Notwithstanding the provisions of § 6.1-78, any bank or trust company is authorized:

1. To pledge its assets as security for amounts of borrowed money which shall not, without the approval of the State Corporation Commission given in advance in writing, exceed in the aggregate the amount of the capital, surplus and undivided profits of such bank or trust company actually paid in or earned and remaining undiminished by losses or otherwise. The amount of assets pledged for the security of such a loan shall not without such approval, so given, exceed 150 percent of the amount borrowed. No loan in excess of the amount so permitted made to any such bank or trust company shall be invalid or illegal as to the lender, even though made without the consent of the Commission. Rediscounting with or without guarantee or indorsement of notes, drafts, bills of exchange or loans is hereby authorized and shall not be limited by the terms of this section, and shall not be considered as borrowed money within the meaning of this section;

2. To borrow from a Federal Reserve Bank or a Federal Home Loan Bank and to rediscount with and sell to a Federal Reserve Bank or a Federal Home Loan Bank any and all notes, drafts, bills of exchange, acceptances and other securities, and to give security for all money so borrowed and for all liabilities incurred by the discount of such notes, drafts, bills of exchange and other securities without restriction in like manner and to the same extent as national banks may lawfully do under the acts of Congress and regulations of the Board of Governors of the Federal Reserve System and the Federal Housing Finance Board; and

3. To pledge its assets in connection with agreements for the sale and repurchase of securities, which transactions shall be governed by this subdivision and not subdivision 1 of this section. The amount of assets pledged for such obligation shall not exceed 150 percent of the amount of the obligations, without the consent of the Commission. At the time any such retail repurchase agreements are sold by a state bank, the market value of the underlying security must be at least equal to the amount of the aggregate purchase price paid by the purchasers of the retail repurchase agreements.
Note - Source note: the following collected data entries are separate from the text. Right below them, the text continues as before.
-- ==== Sys2Proof/Syntax.lean ====
section
/-!
DEFINITION. The commands the block takes: one constructor per row of the opcode table, and the data types their
operands use. An operand is what the row's rule names (a lane, an address, a value) or what the outside world
measured, sent or decided (log entry 7).
-/
namespace Sys2Proof

/-- A line lane L0 to L7 (R14); cluster Dn and table t use the same numbers. -/
abbrev Lane := Fin 8

/-- A host lane H0 to H15 (R14). -/
abbrev HostLane := Fin 16

/-- A register word (R15). -/
abbrev Word := BitVec 32

/-- What a calibration measured of one ADC slice: corrections in 1/16 LSB, 2^-12 and 10 fs (R96). -/
structure SliceEst where
  slice : Fin 65
  offset : Int
  gain : Int
  skew : Int
deriving DecidableEq, Repr

/-- What triggers the disable sequence (R177). -/
inductive DisableTrigger where
  | txEnCleared | laneOff | pllCal | fullCommit
deriving DecidableEq, Repr


/-! ## Images (R61 to R67) -/

/-- What a port group carries (R66). -/
inductive Payload where
  | eth400 | eth800 | eth1600 | transparent
deriving DecidableEq, Repr

/-- A port group: lead lane, lane count, payload, whether Extended Host Mode is permitted, the profile set as a mask
(bit 0 Ristretto, 1 Espresso, 2 Lungo) and the initial profile (R66). -/
structure PortGroup where
  lead : Nat
  count : Nat
  payload : Payload
  extended : Bool
  profiles : Nat
  initial : Nat
deriving DecidableEq, Repr

/-- A record of the STRUCTURE section with its fields as codes, or one that cannot be parsed (R66, R68). PAYLOAD 0 to 3 are
400GbE, 800GbE, 1.6TbE and transparent, HOST_MODE 0 standard and 1 Extended Host Mode permitted: R66 gives the codes no
numbers (log entry 69). -/
inductive StructRecord where
  | portGroup (lead count payload hostMode profiles initial : Nat)
  | xbarMap (lane hostA : Nat) (hostB : Option Nat)
  | engineHome (engine lane : Nat) (idle : Nat)
  | program (cluster index : Nat)
  | steal (cluster cw ccw thresh : Nat)
  | depth (lane homeQ relBuf : Nat)
  | clockPlan (island allowed initial : Nat)
  | unparsable
deriving DecidableEq, Repr

/-- The block a preset write of LANE_DEFAULTS names (R62). -/
inductive PresetBlock where
  | receive | equaliser | transmit | host
deriving DecidableEq, Repr

/-- An engine program of the MICROCODE section: its length in bytes, and its bytes as one number, the first one lowest (R62,
R221). -/
structure Program where
  bytes : Nat
  code : Nat
deriving DecidableEq, Repr

/-- Bits `hi` to `lo` of word `w` of a program; its words have 64 bits (R221). -/
def Program.field (p : Program) (w hi lo : Nat) : Nat := p.code / 2 ^ (64 * w + lo) % 2 ^ (hi + 1 - lo)

/-- ENTRY (R221). -/
def Program.entry (p : Program) : Nat := p.field 0 48 40

/-- The profiles a program declares, as a mask: bit 1 P_ESPRESSO, bit 2 P_LUNGO (R221). -/
def Program.profiles (p : Program) : Nat := 2 * p.field 0 33 32

/-- The 512 words that an engine's store holds of a program (R220). -/
def Program.packed (p : Program) : Nat := p.code % 2 ^ 32768

/-- The parts of an image whose encoding the spec does not give, as the compiler wrote them: structure records with the byte
offset of each, programs, presets, and for each port group, by its lead lane, the offset and length of each of its records
(R62, R66; log entry 69). -/
structure ImageParts where
  records : List (Nat × StructRecord)
  programs : List Program
  laneDefaults : List (PresetBlock × Nat × Nat)
  groupMap : List (Nat × List (Nat × Nat))
deriving DecidableEq, Repr

/-- The bytes that a slot of the boot flash holds, and those parts of them (R57, R61). -/
structure ImageFile where
  bytes : List (BitVec 8)
  parts : ImageParts
deriving DecidableEq, Repr

/-- An entry of the section table, with the outcome of its CRC check (R61, R62). -/
structure ImgSection where
  type : Nat
  required : Bool
  offset : Nat
  length : Nat
  crcOk : Bool
deriving DecidableEq, Repr

/-- An image as read from a slot: header fields, section table, the outcomes of its CRC checks, the digest that the signature
covers with the signature, the digest of its firmware, and its other contents (R61 to R66, R71). -/
structure Image where
  magicOk : Bool
  fmtMajor : Nat
  fmtMinor : Nat
  target : Nat
  minStep : Nat
  imgLen : Nat
  seq : Nat
  build : Nat
  hdrCrcOk : Bool
  sections : List ImgSection
  digest : Nat
  keyIndex : Nat
  sigR : Nat
  sigS : Nat
  records : List (Nat × StructRecord)
  programs : List Program
  firmware : Nat
  laneDefaults : List (PresetBlock × Nat × Nat)
  groupMap : List (Nat × List (Nat × Nat))
deriving DecidableEq, Repr

/-! ## Alignment markers of the released stream -/

/-- An AM period of the released stream ends in a codeword's payload: the place of the candidate modulo 20 bits, the common
marker bits in which it differs, and whether it lies where the last one did (R270, R273). -/
structure AmSeen where
  place : Fin 20
  errBits : Nat
  samePos : Bool
deriving DecidableEq, Repr

/-! ## Host lanes -/

/-- A request in a training frame of the host: a preset with its five tap values, one coefficient step, or none
(R260). -/
inductive TrainReq where
  | preset (taps : List Int)
  | step (tap : Fin 5) (delta : Int)
  | hold
deriving DecidableEq, Repr

/-- What the slicer measured of one decided level over a window: mean (Q12.4) and standard deviation (UQ12.4), or
nothing where no symbol was decided there (R156). -/
structure LevelStat where
  seen : Bool
  mean : Int
  sigma : Nat
deriving DecidableEq, Repr

/-- What a sleep vote is about: a direction of a line lane, or the device (R377). -/
inductive VoteObject where
  | lane (n : Lane) (egress : Bool)
  | device
deriving DecidableEq, Repr

/-- A write of an expert DVFS field: the packed points of PWR_DVFS_CTRL, or VOUT_MV (R387). -/
inductive DvfsWrite where
  | points (req : BitVec 16)
  | vout (mv : Nat)
deriving DecidableEq, Repr

/-! ## Icris -/

/-- A report of a timestamp point: kind 0 LRX, 1 LTX, 2 HRX, 3 HTX, line or host lane, reference cycle, symbol and
phase word, the frame counter or AM ordinal; whether the strait was full; and for LRX the TIME cycles since the level
detector found the last SYNC of a side-channel frame, corrected by its fixed detection latency (R289, R290, R306). -/
structure PointReport where
  kind : Fin 4
  index : Fin 16
  cycle : BitVec 64
  symbol : BitVec 8
  phase : BitVec 16
  ordinal : BitVec 16
  full : Bool
  sync : BitVec 24
deriving DecidableEq, Repr

/-- What the envelope sees (R350): LANE_MASK; the lowest sensed OBIAS current of the last 2 us, in tenths of an envelope unit;
two consecutive raw samples of the lane's monitor channel. -/
inductive EnvCondition where
  | mask
  | overCurrent (tenths : Nat)
  | monOver (first second : BitVec 12)
deriving DecidableEq, Repr

/-- A register transaction on the peripheral bus: target, register, bytes less one, direction, data (R357). -/
structure PbJob where
  addr : BitVec 7
  reg : BitVec 8
  len : Fin 4
  read : Bool
  data : BitVec 32
deriving DecidableEq, Repr

/-! ## Thermal -/

/-- A diode reading: forward voltage and temperature, Q12.4 degrees C (R396). -/
structure DiodeReading where
  forwardMv : Nat
  temp : Int
deriving DecidableEq, Repr

/-! ## Self-test (R415 to R423) -/

/-- Slots in which self-tests run: engine tests, islands and the peripheral slot (R417). -/
inductive TestSlot where
  | engine | island | peripheral
deriving DecidableEq, Repr

/-- What a self-test found: failed logic, memory or other whole-unit part, failed ADC slices and DAC cells of a lane,
and failed SerDes of a host island as a mask (R420). -/
structure BistReport where
  logic : Bool
  slices : List (Fin 65)
  cells : List (Fin 135)
  serdes : BitVec 4
deriving DecidableEq, Repr

/-! ## NVM (R471, R472) -/

/-- What an NVM write serves: a SEC command, ENV_SAVE, a change of the host password, INFO_WRITE (R471, R472). -/
inductive NvmJob where
  | sec | envSave | password | info
deriving DecidableEq, Repr

/-- What the load of the NVM finds: the CRC outcome of each region, of each copy of the rollback floor, and the level of
TESTMODE at reset (R460, R465, R469, R471). -/
structure NvmLoad where
  lifecycleOk : Bool
  keysOk : Bool
  secretOk : Bool
  floorOk : BitVec 3
  safetyOk : Bool
  factoryOk : Bool
  infoOk : Bool
  testMode : Bool
deriving DecidableEq, Repr

/-! ## CMIS (R434, R442, R444) -/

/-- A CMIS control field that the host wrote, beside those with rows of their own: LowPwrAllowRequestHW, the pattern of a
line transmitter, the patterns of a host lane (R442, R444). -/
inductive CmisControl where
  | lowPwrAllowHw (on : Bool)
  | linePattern (n : Lane) (sel : BitVec 3)
  | hostPattern (h : HostLane) (tx chk : BitVec 3)
deriving DecidableEq, Repr

/-- A staged control set of a line lane: its presets, those of its host lanes, TX_EN and the polarities (R444). -/
structure ControlSet where
  receive : BitVec 2
  equaliser : BitVec 2
  transmit : BitVec 2
  host : BitVec 2
  txEn : Bool
  linePol : Bool
  hostTxPol : Bool
  hostRxPol : Bool
deriving DecidableEq, Repr
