-- ==== Sys2Proof/Machine/Fields.lean ====
section
/-! DEFINITION. The register fields of the SLX-3208 and the state its rules name without giving it a register: one name each, with block, offset, bits, access type, reset value, range and shadowing (chapters 00 to 17, R505 to R507). A field of access `hid` has no address. -/
namespace Sys2Proof.Machine

/-- The register blocks of R505, with their lane, channel and cluster parts apart. -/
inductive Block where
  | glb
  | img
  | lrx
  | leq
  | ltx
  | lfr
  | arc
  | arcCl
  | hif
  | hifGlb
  | tim
  | timLn
  | timHost
  | clk
  | pll
  | optLn
  | optGlb
  | mon
  | monCh
  | optTbl
  | pwr
  | pwrLn
  | thm
  | hlt
  | hltLn
  | mgt
  | evf
  | sec
deriving DecidableEq, Repr

/-- Access types of R17; `hid` marks state without an address. -/
inductive Access where
  | ro | rw | w1c | w1s | wo | sc | lk | hid
deriving DecidableEq, Repr
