-- ==== Sys2Proof/Machine/LaneOps.lean ====
section
/-!
DEFINITION. The operations that several blocks share: counting an event of a fault source, the state machines of the
line receive, line transmit and host lanes with what each entry does, the equaliser's start values and mode, and the
envelope trip.
-/
namespace Sys2Proof.Machine

/-! ## Fault windows (R408 to R414) -/

/-- CMIS flags of R445. -/
inductive CmisFlag where
  | tempAlarm | tempWarn | supplyWarn | rxLos | rxLol | txFault | hostTxLos | hostCdrLol | dpChanged
deriving DecidableEq, Repr

/-- Latch a CMIS flag of lane `n`; an unmasked one sets CMIS in MGT_INT_STATUS (R445). -/
def State.cmis (s : State) (k : CmisFlag) (n : Nat := 0) : State :=
  (s.wr .cmisFlag 1 n k.ctorIdx).when (!s.on .cmisMask n k.ctorIdx)
    (fun t => t.raise .mgtIntStatus Irq.mgtCmis)

/-- CMIS data path states of R444. -/
inductive DataPathState where
  | deactivated | init | deinit | activated
deriving DecidableEq, Repr

/-- The data path state of the host lanes of a line lane; FAULT, which R444 does not list, reads DPDeactivated (log entry
21). -/
def State.dataPath (s : State) (n : Nat) : DataPathState :=
  match s.rd .lrxState n with
  | 0 | 7 => .deactivated
  | 5 => if s.maskBit .cmisDpDeinit n then .deinit else .activated
  | _ => .init

/-- CMIS code of a data path state (CMIS revision 5.2, log entry 21). -/
def DataPathState.code : DataPathState → Nat
  | .deactivated => 1
  | .init => 2
  | .deinit => 3
  | .activated => 4

/-- OBJECT of an instance of a source (R393): line lanes as they are, host lanes from 0x10, else the device. -/
def sourceObject (src inst : Nat) : Nat :=
  if src ≤ 8 ∨ src = 12 ∨ src = 13 then inst else if src = 9 ∨ src = 10 then 0x10 + inst else 8

/-- The CMIS flag that LASTING of a source raises (R445). -/
def sourceCmis (src inst : Nat) (s : State) : State :=
  if src = 1 ∨ src = 4 then s.cmis .rxLol inst else if src = 10 then s.cmis .hostCdrLol inst else s

/-- Count `k` events of one tick at an instance of a source (R409, R410). The Boolean says that the source's object
action is due. -/
def State.countEvent (s : State) (src inst : Nat) (k : Nat := 1) : State × Bool :=
  let s := s.bump .hltTotal src inst k
  if s.maskBit' .hltSrcLasting src inst then (s, false)
  else
    let count := if s.on .hltWinOpen src inst then min (s.rd .hltWinCount src inst + k) 1023 else min k 1023
    let s := if s.on .hltWinOpen src inst then s
      else (s.wr .hltWinOpen 1 src inst).wr .hltWinAt s.now src inst
    let s := s.wr .hltWinCount count src inst
    let action := s.rd .hltAction 0 src
    if s.rd .hltThresh 0 src ≤ count ∧ action ≠ 0 then
      let s := ((s.wr .hltWinOpen 0 src inst).wr .hltWinCount 0 src inst).setMask' .hltSrcLasting src inst true
      let s := (s.raise .hltIntStatus Irq.hltLasting).emit 0x20 (sourceObject src inst) [src * 256 + inst]
      (sourceCmis src inst s, decide (2 ≤ action))
    else (s, false)

/-- Clear a lasting fault, leaving no window open (R413). -/
def State.clearLasting (s : State) (src inst : Nat) : State :=
  if s.maskBit' .hltSrcLasting src inst then
    ((s.setMask' .hltSrcLasting src inst false).wr .hltWinOpen 0 src inst).wr .hltWinCount 0 src inst
  else s

/-- Clear the lasting faults of several sources of one instance. -/
def State.clearLastings (s : State) (srcs : List Nat) (inst : Nat) : State :=
  s.each srcs (fun src t => t.clearLasting src inst)

/-! ## Clocks and power as the lanes see them -/

/-- The line PLL that serves a line lane (R321). -/
def linePll (n : Nat) : Nat := n / 4

/-- The host PLL that serves a host lane (R321). -/
def hostPll (h : Nat) : Nat := 2 + h / 8

/-- PLL state LOCKED (R335). -/
def State.pllLocked (s : State) (p : Nat) : Bool := s.rd .pllState p = 2

/-- The PLL is locked for the blocks it serves: LOCKED, or in HOLD through an outage that is not yet a loss of lock (R327). -/
def State.pllRuns (s : State) (p : Nat) : Bool :=
  s.pllLocked p || (s.rd .pllState p = 3 && !s.on .pllDeclared p && !s.on .pllGated p)

/-- The PLLs that a receive lane in CAL waits for: its line PLL, and the core PLL, whose loss sends it there too (R112, R326,
R329). -/
def State.rxPlls (s : State) (n : Nat) : Bool := s.pllRuns (linePll n) && s.pllRuns 4

/-- The supply is below warning (R390). -/
def State.warning (s : State) : Bool := s.on .pwrWarn

/-! ## Equaliser (R129, R138, R142) -/

/-- Taps of the FFE. -/
def tapIndices : List Nat := List.range 41

/-- The start values of the FFE and the DFE, with which the checkpoint clears (R129, R143). -/
def State.leqStart (s : State) (n : Nat) : State :=
  let s := s.each tapIndices (fun i t => t.wr .leqTapLive (if i = 10 then s.use .leqStartMain n else 0) n i)
  let s := s.each tapIndices (fun i t => t.wr .leqTapDelta 0 n i)
  s.puts [(.leqD1Live, 0), (.leqD1Delta, 0), (.leqCkptValid, 0), (.leqCkptHas, 0), (.leqAdaptPend, 0), (.leqRestorePend, 0),
    (.leqSnapAtLimit, 0)] n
§ 6.1-111. Doing banking or trust business without authority; Commission may examine accounts, etc., of suspected person; penalty.

Every person, association or company who shall trade or deal as a bank or trust company, or carry on banking or do a trust business, without authority of law, and their officers and agents therein, shall be guilty of a Class 6 felony.

The Commission shall have authority to examine the accounts, books and papers of any person, copartnership or corporation who it has reason to suspect is doing a banking business or a trust business, in order to ascertain whether such person, copartnership, or corporation has violated, or is violating, any provision of this title, and the refusal to submit such accounts, books and papers shall be prima facie evidence of such violation.

§ 6.1-113. Penalty for violation of § 6.1-39.3 or § 6.1-41.

Any bank or trust company violating the provisions of § 6.1-39.3 or § 6.1-41 shall be fined up to $2,000 to be imposed and judgment entered therefor by the Commission, and enforced by its process.

2. That § 6.1-32.30 of the Code of Virginia is repealed.